Impairment of QoL and HS Comorbidities
In the second part of our study, we investigated whether there are further characteristics of HS patients that are associated with a QoL impairment. The patients' age and HS disease duration seem to have no actual impact on QoL, as no difference in these parameters between patients with small/moderate (DLQI ≤ 10) vs. very/extremely large (DLQI > 10) QoL impairment was detected (Figure 5A). Moreover, there were no differences in DLQI scores between patients with vs. those without positive family history for HS or between female and male HS patients (Figure 5B).
Figure 5. The QoL impairment is not related to the age, disease duration, and family history of HS patients. (A) The age (n = 462) and HS disease duration (n = 440) in HS patients with small/moderate (DLQI ≤ 10) vs. very/extremely large (DLQI > 10) QoL impairment is given as mean ± SEM. (B) DLQI scores among female and male HS patients (left panel; n = 462) as well as patients with or without a HS family history (right panel; n = 459) are given as mean ± SEM. DLQI, Dermatology Life Quality Index.
However, our analyses revealed a significant association between QoL and BMI (rs = 0.167; P = 0.000), as well as between QoL and waist circumference (rs = 0.158; P = 0.002; Table 3). We found a larger waist circumference (for women 95.2 ± 2.0 vs. 101.2 ± 1.4; P = 0.023 / for men 100.3 ± 1.6 vs. 105.8 ± 2.2; P = 0.066) and a higher BMI (Figure 6A) in patients with very/extremely large vs. small/moderate QoL impairment. Accordingly, a significant difference in DLQI score between patients with BMI <25 and BMI ≥ 30 (11.61 ± 0.71 vs. 14.98 ± 0.62; P = 0.000) was detected. Furthermore, we discovered that HS patients with very frequent/permanent back pain had larger QoL impairment (Figure 6B). On the other side, the frequency of patients with very frequent/permanent back pain was significantly higher among patients with very/extremely large compared to those with small/moderate QoL impairment (Figure 6C). Interestingly, when considering the location of back pain, the patients with very/extremely large QoL impairment suffered more frequently from lower back pain (Figure 6D).
Figure 6. Impairment of QoL is associated with HS comorbidities. (A) BMI (n = 437) in HS patients with small/moderate (DLQI ≤ 10) vs. very/extremely large (DLQI > 10) QoL impairment is given as mean ± SEM. The significance of differences was assessed using the Mann-Whitney U test (two-tailed; **P ≤ 0.01). (B) DLQI scores of HS patients with or without very frequent/permanent back pain are presented as mean ± SEM (n = 462). The significance of differences was assessed using the Mann-Whitney U test (***P < 0.001). (C) The frequency of HS patients (n = 462) with very frequent/permanent back pain in patients with small/moderate (DLQI ≤ 10) vs. very/extremely large (DLQI > 10) QoL impairment is provided. The significance of differences was assessed using the Chi-square test (***P ≤ 0.001). (D) The frequency of HS patients (n = 462) showing pain of neck/shoulder (left), chest spinal column (middle), and lower back (right) among patients with small/moderate (DLQI ≤ 10) vs. very/extremely large (DLQI > 10) QoL impairment is provided. The significance of differences was assessed using the Chi-square test (*P < 0.05). BMI, body mass index; DLQI, Dermatology Life Quality Index.
DLQI and Treatment
We were also interested in determining whether the prescribed therapeutic regimen had any implications on QoL. Surprisingly, there were no significant differences in terms of the proportion of patients that had previously undergone abscess lancing, resection surgery, or antibiotic treatment between patients with small/moderate vs. very/extremely large QoL impairment (Figure 7A). Accordingly, there were no significant differences in DLQI scores between patients who had vs. those who had not undergone resection surgery and between patients who have been prescribed antibiotic treatment vs. those who were left without those treatments (Figure 7B). Interestingly, our analyses even showed that the QoL impairment was even larger in the group undergone abscess lancing in the past (Figure 7B).
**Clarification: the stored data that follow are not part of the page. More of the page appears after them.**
/-! ### Helpers -/

/-- The reset state with a word where the first step fetches. -/
def atWord (w : Nat) : State := State.reset.withFetchWord 16 w

/-- Whether a result is a next state of which `f` holds. -/
def nextIs (r : StepResult) (f : State → Bool) : Bool :=
  match r with
  | .next t => f t
  | _ => false

/-- Whether one step from `s` ends in a state of which `f` holds. -/
def after (s : State) (f : State → Bool) : Bool := nextIs (step s) f

/-- `s` with other parameters. -/
def State.withCfg (s : State) (cfg : Config) : State := { s with cfg := cfg }

/-- The default parameters with one changed. -/
def oobCfg (p : BoundsPolicy) : Config := { Config.default with oob := p }

def stackCfg (p : BoundsPolicy) : Config := { Config.default with stackPolicy := p }

def edgeCfg (e : DrawEdge) : Config := { Config.default with drawEdge := e }

/-- Bytes stored at ascending addresses. -/
def State.bytes (s : State) (a : Nat) (l : List Byte) : State := s.copyBytes a l

/-- A whole state against another, but for the scratch word `w`, which no step leaves with a value. -/
def sameButW (t u : State) : Bool := decide ({ t with w := 0, lapses := 0 } = { u with w := 0, lapses := 0 })

/-! ### Well-formedness: an ill-formed term for each check (spec 30 R83) -/

theorem test_illformed_nop_of_defined_group : Instr.wellFormed (.nop 0x6A3F) = false := by decide

theorem test_illformed_nop_group0 : Instr.wellFormed (.nop 0x00E0) = false ∧ Instr.wellFormed (.nop 0x00EE) = false := by
  decide

theorem test_illformed_nop_group8 : Instr.wellFormed (.nop 0x8124) = false ∧ Instr.wellFormed (.nop 0x812E) = false := by
  decide

theorem test_illformed_nop_groupE : Instr.wellFormed (.nop 0xE59E) = false ∧ Instr.wellFormed (.nop 0xE5A1) = false := by
  decide

theorem test_illformed_nop_groupF : Instr.wellFormed (.nop 0xF107) = false ∧ Instr.wellFormed (.nop 0xF165) = false := by
  decide

theorem test_wellformed_nop_words :
    [0x0001, 0x000F, 0x8008, 0x800F, 0xE000, 0xF000, 0xFFFF].all (fun w => Instr.wellFormed (.nop w)) = true := by decide

/-! ### Decoding: words written out from spec 30 R75 to R79 and R85, X = 0xA, Y = 0x5 -/

theorem test_decode_group0 : decode 0x00E0 = .cls 0x0E ∧ decode 0x00EE = .ret 0x0E ∧ decode 0x0000 = .cls 0x00 := by decide

theorem test_decode_jumps : decode 0x1ABC = .jp 0xABC ∧ decode 0x2300 = .call 0x300 ∧ decode 0xBFFF = .jpV0 0xFFF := by decide

theorem test_decode_skips : decode 0x3A42 = .seImm 0xA 0x42 ∧ decode 0x4A42 = .sneImm 0xA 0x42 ∧
    decode 0x5A50 = .seReg 0xA 0x5 0x0 ∧ decode 0x9A50 = .sneReg 0xA 0x5 0x0 := by decide

theorem test_decode_immediates : decode 0x6A3F = .ldImm 0xA 0x3F ∧ decode 0x7A3F = .addImm 0xA 0x3F ∧
    decode 0xCA0F = .rnd 0xA 0x0F := by decide

theorem test_decode_alu : decode 0x8A50 = .ldReg 0xA 0x5 ∧ decode 0x8A51 = .orReg 0xA 0x5 ∧ decode 0x8A52 = .andReg 0xA 0x5 ∧
    decode 0x8A53 = .xorReg 0xA 0x5 ∧ decode 0x8A54 = .addReg 0xA 0x5 ∧ decode 0x8A55 = .sub 0xA 0x5 ∧
    decode 0x8A56 = .shr 0xA 0x5 ∧ decode 0x8A57 = .subn 0xA 0x5 ∧ decode 0x8A5E = .shl 0xA 0x5 := by decide

theorem test_decode_display : decode 0xDA5F = .drw 0xA 0x5 0xF := by decide

theorem test_decode_keys : decode 0xEA9E = .skp 0xA 0x9 ∧ decode 0xEAA1 = .sknp 0xA 0xA ∧ decode 0xFA0A = .ldVxK 0xA := by decide

theorem test_decode_timers : decode 0xFA07 = .ldVxDt 0xA ∧ decode 0xFA15 = .ldDtVx 0xA ∧ decode 0xFA18 = .ldStVx 0xA := by decide

theorem test_decode_index : decode 0xA2F0 = .ldI 0x2F0 ∧ decode 0xFA1E = .addI 0xA ∧ decode 0xFA29 = .ldF 0xA ∧
    decode 0xFA33 = .ldB 0xA ∧ decode 0xFA55 = .ldMemVx 0xA ∧ decode 0xFA65 = .ldVxMem 0xA := by decide

theorem test_decode_nop : decode 0x8008 = .nop 0x8008 ∧ decode 0xE000 = .nop 0xE000 ∧ decode 0xFFFF = .nop 0xFFFF := by decide

theorem test_decode_aliases : decode 0x577F = .seReg 7 7 0xF ∧ decode 0xE50E = .skp 5 0 ∧ decode 0xE501 = .sknp 5 0 ∧
    decode 0x0120 = .cls 0x12 := by decide

theorem test_decode_bytes : decodeBytes false [0x6A, 0x3F, 0x12] = .ok (.ldImm 0xA 0x3F, [0x12]) ∧
    decodeBytes false [0x6A] = .error .truncated ∧ decodeBytes true [0xE5, 0x0E] = .error (.aliasRefused 0xE50E) := by decide

theorem test_decode_table_word : decodeTableWord 16 0xD01F = some (.drw 0 1 0xF) := by decide

/-! ### The step (spec 40) -/

/-- V-ST-1. -/
theorem test_nop : after { atWord 0x8008 with dt := 3, st := 1 } (fun t => t.pc == 0x202 && t.dt == 2 && t.st == 0) = true := by
  decide

/-- V-ST-4: an empty memory runs 0x0000, and a fetch past the end raises. -/
theorem test_fetch_past_end : after { State.reset with pc := 0x1000, dt := 2 }
    (fun t => t.fault == some (.memOutOfRange 0x1000) && t.pc == 0x1000 && t.dt == 2) = true := by decide

/-- V-ST-5. -/
theorem test_fetch_straddles_end : after { State.reset with pc := 0xFFF, dt := 2 }
    (fun t => t.fault == some (.memOutOfRange 0x1000) && t.pc == 0xFFF && t.dt == 2) = true := by decide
Figure 7. DLQI scores are not associated with current type of treatment. (A) The frequency of HS patients (n = 435) who had received therapeutic abscess lancing (left), resection surgery (middle) and antibiotic treatment (right) in patients with small/moderate (DLQI ≤ 10) vs. very/extremely large (DLQI > 10) QoL impairment is provided. (B) DLQI scores of patients with HS who have or have not undergone the respective therapeutic regimen are indicated using mean ± SEM (n = 435). The significance of differences was assessed using the Mann-Whitney U test (*P < 0.05). DLQI, Dermatology Life Quality Index.
Discussion
Hidradenitis suppurativa is a common chronic disease affecting the intertriginous skin areas. Previously, the Jemec group and the Szepietowski group indicated that HS has a negative impact on QoL (20, 22). Our results, based on a larger number of patients, suggest that now, 10–20 years later, HS still leads to a profound impairment in the QoL of individuals afflicted with the disease. In fact, HS has a large or extremely large negative effect on QoL in ~60% of patients. Importantly, patients with HS have a significantly lower QoL compared to patients with other chronic skin diseases (Table 4), including alopecia areata (27, 28), acne vulgaris (29, 30), vitiligo (31, 32), atopic eczema (33, 34), psoriasis vulgaris (35, 36), and non-melanoma skin cancer (37, 38).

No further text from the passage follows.